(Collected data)
theorem keeps_p2Rings {s0 s : State} (hk : Keeps s0 s) : Keeps s0 (State.p2Rings s) := by
  unfold State.p2Rings
  repeat' first
    | with_reducible assumption | (intro _) | with_reducible apply keeps_eachRing | with_reducible apply keeps_haltRing
    | with_reducible apply keeps_dropFlight | with_reducible apply keeps_add | split

theorem keeps_startReturn {s0 s : State} (hk : Keeps s0 s) : Keeps s0 (State.startReturn s) := by
  unfold State.startReturn
  repeat' first
    | with_reducible assumption | with_reducible apply keeps_returnRegulator | with_reducible apply keeps_updPwr
    | with_reducible apply keeps_changing

theorem keeps_cmdPstate {s0 s : State} {arg} (hk : Keeps s0 s) : Keeps s0 (cmdPstate arg s).1 := by
  unfold cmdPstate
  repeat' first
    | with_reducible assumption | ((try lift_lets); intro x; clear_value x) | with_reducible apply keeps_startReturn
    | with_reducible apply keeps_changing | with_reducible apply keeps_raise | with_reducible apply keeps_p2Rings | split

theorem keeps_execPstateToP0 {s0 s : State} {p arg} (hk : Keeps s0 s) : Goes s0 (execPstateToP0 p arg s) := by
  unfold execPstateToP0
  repeat' first
    | with_reducible apply goes_next | with_reducible assumption | (intro _) | with_reducible apply keeps_access
    | with_reducible apply keeps_cmdPstate

theorem keeps_execPstateToP1 {s0 s : State} {p arg} (hk : Keeps s0 s) : Goes s0 (execPstateToP1 p arg s) := by
  unfold execPstateToP1
  repeat' first
    | with_reducible apply goes_next | with_reducible assumption | (intro _) | with_reducible apply keeps_access
    | with_reducible apply keeps_cmdPstate

theorem keeps_execPstateToP2 {s0 s : State} {p arg} (hk : Keeps s0 s) : Goes s0 (execPstateToP2 p arg s) := by
  unfold execPstateToP2
  repeat' first
    | with_reducible apply goes_next | with_reducible assumption | (intro _) | with_reducible apply keeps_access
    | with_reducible apply keeps_cmdPstate

theorem keeps_settleAt {s0 s : State} {b} (hk : Keeps s0 s) : Keeps s0 (State.settleAt s b) := by
  unfold State.settleAt
  repeat' first
    | with_reducible assumption | with_reducible apply keeps_updPwr | with_reducible apply keeps_wr
    | with_reducible apply keeps_wrSt | with_reducible apply keeps_biasSettle | with_reducible apply keeps_wrS | split
    | (with_reducible apply keeps_mk)

theorem keeps_fabricOff {s0 s : State} (hk : Keeps s0 s) : Keeps s0 (State.fabricOff s) := by
  unfold State.fabricOff
  repeat' first
    | with_reducible assumption | with_reducible apply keeps_fabLaneLost | with_reducible apply keeps_wr
    | (with_reducible apply keeps_foldl; intro _ _ _)

theorem keeps_execPstateTransitionEnd {s0 s : State} (hk : Keeps s0 s) : Goes s0 (execPstateTransitionEnd s) := by
  unfold execPstateTransitionEnd
  repeat' first
    | with_reducible apply goes_next | (show Goes s0 _; split) | with_reducible assumption | (intro _)
    | with_reducible apply keeps_settleAt | with_reducible apply keeps_enterP2 | with_reducible apply keeps_raise
    | with_reducible apply keeps_leaveP2 | with_reducible apply keeps_fabricOff | split

theorem keeps_smbus {s0 s : State} {ack f} (hf1 : ∀ t, Keeps s0 t → Keeps s0 (f t)) (hk : Keeps s0 s) :
    Keeps s0 (State.smbus s ack f) := by
  unfold State.smbus
  repeat' first | with_reducible assumption | with_reducible apply keeps_emit | with_reducible apply hf1 | split

theorem keeps_execSmbusResetCauseWrite {s0 s : State} {word} (hk : Keeps s0 s) : Goes s0 (execSmbusResetCauseWrite word s) := by
  unfold execSmbusResetCauseWrite
  repeat' first
    | with_reducible apply goes_next | (show Goes s0 _; split) | with_reducible assumption | (intro _)
    | with_reducible apply keeps_smbus | with_reducible apply keeps_wr

theorem keeps_wakeRetry {s0 s : State} (hk : Keeps s0 s) : Keeps s0 (State.wakeRetry s) := by
  unfold State.wakeRetry
  repeat' first
    | with_reducible assumption | with_reducible apply keeps_startReturn | with_reducible apply keeps_updPwr
    | with_reducible apply keeps_wakeAt | with_reducible apply keeps_fault | split

theorem keeps_execWakeRetry {s0 s : State} {data pecGood} (hk : Keeps s0 s) : Goes s0 (execWakeRetry data pecGood s) := by
  unfold execWakeRetry
  repeat' first
    | with_reducible apply goes_next | (show Goes s0 _; split) | with_reducible assumption | with_reducible apply keeps_smbus
    | with_reducible apply keeps_wakeRetry

theorem keeps_execSmbusSysReset {s0 s : State} {data pecGood} (hk : Keeps s0 s) :
    Goes s0 (execSmbusSysReset data pecGood s) := by
  unfold execSmbusSysReset
  repeat' first
    | with_reducible apply goes_next | (show Goes s0 _; split) | with_reducible assumption | (intro _)
    | with_reducible apply keeps_smbus | with_reducible apply keeps_requestReset

theorem keeps_execP2Exit {s0 s : State} {data pecGood} (hk : Keeps s0 s) : Goes s0 (execP2Exit data pecGood s) := by
  unfold execP2Exit
  repeat' first
    | with_reducible apply goes_next | (show Goes s0 _; split) | with_reducible assumption | with_reducible apply keeps_smbus
    | with_reducible apply keeps_startReturn

theorem keeps_execSmbusTimeout {s0 s : State} (hk : Keeps s0 s) : Goes s0 (execSmbusTimeout s) := by
  unfold execSmbusTimeout
  repeat' first | with_reducible apply goes_next | with_reducible assumption

theorem keeps_updFw {s0 s : State} {f : FwSt → FwSt} (hf : FloorsHold s.fw (f s.fw)) (h : Keeps s0 s) :
    Keeps s0 (s.updFw f) := by
  unfold State.updFw
  with_reducible exact keeps_mkAll id hf h

theorem keeps_writeBootRecord {s0 s : State} {f : FwSt → FwSt} (hf : FloorsHold s.fw (f s.fw)) (h : Keeps s0 s) :
    Keeps s0 (s.writeBootRecord f) := by
  unfold State.writeBootRecord
  exact keeps_updFw ⟨hf.mc, hf.eng, hf.revoked⟩ h

theorem keeps_cmdFw {s0 s : State} {f} (hf1 : ∀ t, Keeps s0 t → Keeps s0 (f t).1) (hk : Keeps s0 s) :
    Keeps s0 (cmdFw f s).1 := by
  unfold cmdFw
  repeat' first | with_reducible assumption | with_reducible apply keeps_wrSt | with_reducible apply hf1 | split

theorem keeps_fwEnd {s0 s : State} (hk : Keeps s0 s) : Keeps s0 (State.fwEnd s) := by
  unfold State.fwEnd
  repeat' first
    | with_reducible assumption | with_reducible apply keeps_updFw | with_reducible apply keeps_wr
    | exact floors_same rfl rfl rfl

theorem keeps_cmdFwBegin {s0 s : State} {arg} (hk : Keeps s0 s) : Keeps s0 (cmdFwBegin arg s).1 := by
  unfold cmdFwBegin
  repeat' first
    | with_reducible assumption
    | ((try lift_lets); intro x; refine (?_ : Keeps s0 x → _) ?_; (clear_value x; intro hx); (rotate_left; subst x; rotate_right))
    | ((try lift_lets); intro x; clear_value x) | with_reducible apply keeps_wr | with_reducible apply keeps_updFw
    | exact floors_same rfl rfl rfl | split

theorem keeps_execFwBegin {s0 s : State} {p arg} (hk : Keeps s0 s) : Goes s0 (execFwBegin p arg s) := by
  unfold execFwBegin
  repeat' first
    | with_reducible apply goes_next | with_reducible assumption | (intro _) | with_reducible apply keeps_access
    | with_reducible apply keeps_cmdFw | with_reducible apply keeps_cmdFwBegin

**THE TASK:** Working through the entries above, copy every line in which "execSmbusResetCauseWrite" is found.

**WRITTEN RESPONSE:**
theorem keeps_execSmbusResetCauseWrite {s0 s : State} {word} (hk : Keeps s0 s) : Goes s0 (execSmbusResetCauseWrite word s) := by
  unfold execSmbusResetCauseWrite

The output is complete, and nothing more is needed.